== Listed entries

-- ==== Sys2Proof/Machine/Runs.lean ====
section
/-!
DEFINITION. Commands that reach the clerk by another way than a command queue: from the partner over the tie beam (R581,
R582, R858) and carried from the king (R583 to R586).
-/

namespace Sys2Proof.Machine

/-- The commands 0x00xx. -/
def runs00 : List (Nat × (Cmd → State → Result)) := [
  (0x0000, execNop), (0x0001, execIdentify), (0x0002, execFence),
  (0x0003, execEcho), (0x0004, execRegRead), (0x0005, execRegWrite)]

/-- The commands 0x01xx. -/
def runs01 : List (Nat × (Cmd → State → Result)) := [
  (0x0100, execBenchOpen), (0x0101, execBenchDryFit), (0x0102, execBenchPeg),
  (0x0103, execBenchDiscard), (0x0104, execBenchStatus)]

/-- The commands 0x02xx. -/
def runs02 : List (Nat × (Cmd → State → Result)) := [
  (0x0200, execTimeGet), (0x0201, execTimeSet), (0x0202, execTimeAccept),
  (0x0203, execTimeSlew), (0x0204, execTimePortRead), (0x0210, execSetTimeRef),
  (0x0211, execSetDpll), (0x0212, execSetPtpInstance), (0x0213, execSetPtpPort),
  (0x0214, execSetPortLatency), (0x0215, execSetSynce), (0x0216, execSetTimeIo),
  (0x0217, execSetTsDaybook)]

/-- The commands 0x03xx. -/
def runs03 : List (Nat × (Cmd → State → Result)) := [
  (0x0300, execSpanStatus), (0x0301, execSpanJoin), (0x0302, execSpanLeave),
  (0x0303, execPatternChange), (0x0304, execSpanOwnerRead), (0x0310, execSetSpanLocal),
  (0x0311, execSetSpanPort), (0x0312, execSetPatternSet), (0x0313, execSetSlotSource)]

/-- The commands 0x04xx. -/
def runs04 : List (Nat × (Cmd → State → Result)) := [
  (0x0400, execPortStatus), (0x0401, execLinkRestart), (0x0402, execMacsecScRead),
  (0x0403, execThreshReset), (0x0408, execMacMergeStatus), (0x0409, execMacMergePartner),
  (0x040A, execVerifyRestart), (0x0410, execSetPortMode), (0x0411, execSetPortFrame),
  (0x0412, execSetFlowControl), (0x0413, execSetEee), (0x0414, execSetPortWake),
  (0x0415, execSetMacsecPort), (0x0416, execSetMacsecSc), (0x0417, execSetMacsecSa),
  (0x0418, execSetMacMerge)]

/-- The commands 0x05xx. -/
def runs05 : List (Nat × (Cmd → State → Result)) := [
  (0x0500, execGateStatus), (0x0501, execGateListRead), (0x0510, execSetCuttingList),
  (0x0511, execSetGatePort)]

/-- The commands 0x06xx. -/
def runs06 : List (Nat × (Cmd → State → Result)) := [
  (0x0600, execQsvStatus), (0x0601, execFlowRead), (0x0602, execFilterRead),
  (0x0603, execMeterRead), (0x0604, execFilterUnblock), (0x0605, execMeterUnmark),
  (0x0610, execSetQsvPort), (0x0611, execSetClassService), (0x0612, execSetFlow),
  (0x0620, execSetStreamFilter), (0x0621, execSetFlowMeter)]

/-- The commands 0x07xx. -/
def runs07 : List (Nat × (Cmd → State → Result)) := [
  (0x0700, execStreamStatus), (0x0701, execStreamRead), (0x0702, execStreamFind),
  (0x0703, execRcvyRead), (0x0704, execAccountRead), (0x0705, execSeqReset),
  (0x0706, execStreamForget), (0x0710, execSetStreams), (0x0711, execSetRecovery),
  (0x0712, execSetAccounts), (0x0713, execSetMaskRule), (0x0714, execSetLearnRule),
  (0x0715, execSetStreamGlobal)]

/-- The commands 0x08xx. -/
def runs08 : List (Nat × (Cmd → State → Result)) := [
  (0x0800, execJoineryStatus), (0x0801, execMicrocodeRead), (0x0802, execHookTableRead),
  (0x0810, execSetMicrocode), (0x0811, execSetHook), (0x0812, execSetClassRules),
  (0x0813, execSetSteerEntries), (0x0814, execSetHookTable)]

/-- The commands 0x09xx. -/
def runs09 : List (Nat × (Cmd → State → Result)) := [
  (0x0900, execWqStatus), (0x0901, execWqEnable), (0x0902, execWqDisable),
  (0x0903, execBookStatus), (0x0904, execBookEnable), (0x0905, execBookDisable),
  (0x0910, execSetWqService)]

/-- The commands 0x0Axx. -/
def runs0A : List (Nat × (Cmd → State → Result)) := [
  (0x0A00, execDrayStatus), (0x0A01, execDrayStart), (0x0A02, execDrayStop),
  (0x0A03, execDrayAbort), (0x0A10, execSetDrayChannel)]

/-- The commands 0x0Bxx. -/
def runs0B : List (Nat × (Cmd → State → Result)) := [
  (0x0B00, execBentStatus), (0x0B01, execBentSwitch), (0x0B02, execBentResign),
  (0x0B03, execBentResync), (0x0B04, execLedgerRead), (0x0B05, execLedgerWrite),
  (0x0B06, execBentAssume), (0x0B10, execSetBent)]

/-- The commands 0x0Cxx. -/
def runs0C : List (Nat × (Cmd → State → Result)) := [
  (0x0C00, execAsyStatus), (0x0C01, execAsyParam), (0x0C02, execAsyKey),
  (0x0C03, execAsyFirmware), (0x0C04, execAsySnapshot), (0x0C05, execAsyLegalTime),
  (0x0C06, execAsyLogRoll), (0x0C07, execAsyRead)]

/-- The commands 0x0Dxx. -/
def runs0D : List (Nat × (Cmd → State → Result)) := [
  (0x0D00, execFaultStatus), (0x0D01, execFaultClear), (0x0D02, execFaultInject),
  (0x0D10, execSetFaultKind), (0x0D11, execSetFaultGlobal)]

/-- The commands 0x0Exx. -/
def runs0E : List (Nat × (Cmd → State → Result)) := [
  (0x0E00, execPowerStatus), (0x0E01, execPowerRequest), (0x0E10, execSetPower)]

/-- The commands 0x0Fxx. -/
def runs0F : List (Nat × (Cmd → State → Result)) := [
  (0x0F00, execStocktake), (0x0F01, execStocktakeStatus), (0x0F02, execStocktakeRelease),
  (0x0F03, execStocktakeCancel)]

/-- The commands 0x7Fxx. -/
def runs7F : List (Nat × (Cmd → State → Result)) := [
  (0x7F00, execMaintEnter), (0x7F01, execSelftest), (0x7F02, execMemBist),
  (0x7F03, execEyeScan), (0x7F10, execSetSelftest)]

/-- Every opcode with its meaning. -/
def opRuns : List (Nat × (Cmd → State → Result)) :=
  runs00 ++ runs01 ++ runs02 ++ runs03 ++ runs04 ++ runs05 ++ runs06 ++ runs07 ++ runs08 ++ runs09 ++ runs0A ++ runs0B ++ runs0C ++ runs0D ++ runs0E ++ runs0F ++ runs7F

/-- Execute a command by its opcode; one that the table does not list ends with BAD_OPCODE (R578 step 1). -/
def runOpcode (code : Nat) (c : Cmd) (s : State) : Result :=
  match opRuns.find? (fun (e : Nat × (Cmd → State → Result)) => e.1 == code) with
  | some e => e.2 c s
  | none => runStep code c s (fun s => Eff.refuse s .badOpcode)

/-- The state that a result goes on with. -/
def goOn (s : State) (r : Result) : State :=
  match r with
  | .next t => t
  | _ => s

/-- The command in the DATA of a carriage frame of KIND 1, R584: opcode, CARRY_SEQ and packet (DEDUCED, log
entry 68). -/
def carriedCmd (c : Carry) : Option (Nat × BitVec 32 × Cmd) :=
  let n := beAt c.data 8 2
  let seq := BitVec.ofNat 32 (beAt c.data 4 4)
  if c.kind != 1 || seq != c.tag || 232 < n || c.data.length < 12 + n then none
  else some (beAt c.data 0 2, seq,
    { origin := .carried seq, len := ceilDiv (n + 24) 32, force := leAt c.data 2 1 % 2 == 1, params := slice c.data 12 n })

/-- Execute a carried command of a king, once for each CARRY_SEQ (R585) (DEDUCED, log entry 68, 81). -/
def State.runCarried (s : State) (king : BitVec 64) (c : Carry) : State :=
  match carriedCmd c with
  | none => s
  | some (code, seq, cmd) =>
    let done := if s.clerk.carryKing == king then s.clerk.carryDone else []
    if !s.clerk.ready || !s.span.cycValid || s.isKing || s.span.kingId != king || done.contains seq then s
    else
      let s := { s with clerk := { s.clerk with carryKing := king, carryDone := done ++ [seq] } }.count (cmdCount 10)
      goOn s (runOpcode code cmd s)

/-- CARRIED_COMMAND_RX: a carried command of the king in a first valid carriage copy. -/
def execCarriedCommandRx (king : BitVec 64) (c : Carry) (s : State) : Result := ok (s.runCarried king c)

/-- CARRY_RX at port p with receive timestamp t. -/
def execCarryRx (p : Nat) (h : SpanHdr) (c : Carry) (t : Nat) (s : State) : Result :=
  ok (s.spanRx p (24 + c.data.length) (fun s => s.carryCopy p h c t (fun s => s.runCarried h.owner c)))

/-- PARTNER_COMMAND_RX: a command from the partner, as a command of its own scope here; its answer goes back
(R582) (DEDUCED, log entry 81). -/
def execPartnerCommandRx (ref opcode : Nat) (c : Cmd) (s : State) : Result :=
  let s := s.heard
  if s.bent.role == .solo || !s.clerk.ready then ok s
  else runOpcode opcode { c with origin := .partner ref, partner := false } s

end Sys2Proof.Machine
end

====

Would you please reproduce the records above exactly, only from their first line through the line holding "def runs06 : List", with both ends included?

-- ==== Sys2Proof/Machine/Runs.lean ====
section
/-!
DEFINITION. Commands that reach the clerk by another way than a command queue: from the partner over the tie beam (R581,
R582, R858) and carried from the king (R583 to R586).
-/

namespace Sys2Proof.Machine

/-- The commands 0x00xx. -/
def runs00 : List (Nat × (Cmd → State → Result)) := [
  (0x0000, execNop), (0x0001, execIdentify), (0x0002, execFence),
  (0x0003, execEcho), (0x0004, execRegRead), (0x0005, execRegWrite)]

/-- The commands 0x01xx. -/
def runs01 : List (Nat × (Cmd → State → Result)) := [
  (0x0100, execBenchOpen), (0x0101, execBenchDryFit), (0x0102, execBenchPeg),
  (0x0103, execBenchDiscard), (0x0104, execBenchStatus)]

/-- The commands 0x02xx. -/
def runs02 : List (Nat × (Cmd → State → Result)) := [
  (0x0200, execTimeGet), (0x0201, execTimeSet), (0x0202, execTimeAccept),
  (0x0203, execTimeSlew), (0x0204, execTimePortRead), (0x0210, execSetTimeRef),
  (0x0211, execSetDpll), (0x0212, execSetPtpInstance), (0x0213, execSetPtpPort),
  (0x0214, execSetPortLatency), (0x0215, execSetSynce), (0x0216, execSetTimeIo),
  (0x0217, execSetTsDaybook)]

/-- The commands 0x03xx. -/
def runs03 : List (Nat × (Cmd → State → Result)) := [
  (0x0300, execSpanStatus), (0x0301, execSpanJoin), (0x0302, execSpanLeave),
  (0x0303, execPatternChange), (0x0304, execSpanOwnerRead), (0x0310, execSetSpanLocal),
  (0x0311, execSetSpanPort), (0x0312, execSetPatternSet), (0x0313, execSetSlotSource)]

/-- The commands 0x04xx. -/
def runs04 : List (Nat × (Cmd → State → Result)) := [
  (0x0400, execPortStatus), (0x0401, execLinkRestart), (0x0402, execMacsecScRead),
  (0x0403, execThreshReset), (0x0408, execMacMergeStatus), (0x0409, execMacMergePartner),
  (0x040A, execVerifyRestart), (0x0410, execSetPortMode), (0x0411, execSetPortFrame),
  (0x0412, execSetFlowControl), (0x0413, execSetEee), (0x0414, execSetPortWake),
  (0x0415, execSetMacsecPort), (0x0416, execSetMacsecSc), (0x0417, execSetMacsecSa),
  (0x0418, execSetMacMerge)]

/-- The commands 0x05xx. -/
def runs05 : List (Nat × (Cmd → State → Result)) := [
  (0x0500, execGateStatus), (0x0501, execGateListRead), (0x0510, execSetCuttingList),
  (0x0511, execSetGatePort)]

/-- The commands 0x06xx. -/
def runs06 : List (Nat × (Cmd → State → Result)) := [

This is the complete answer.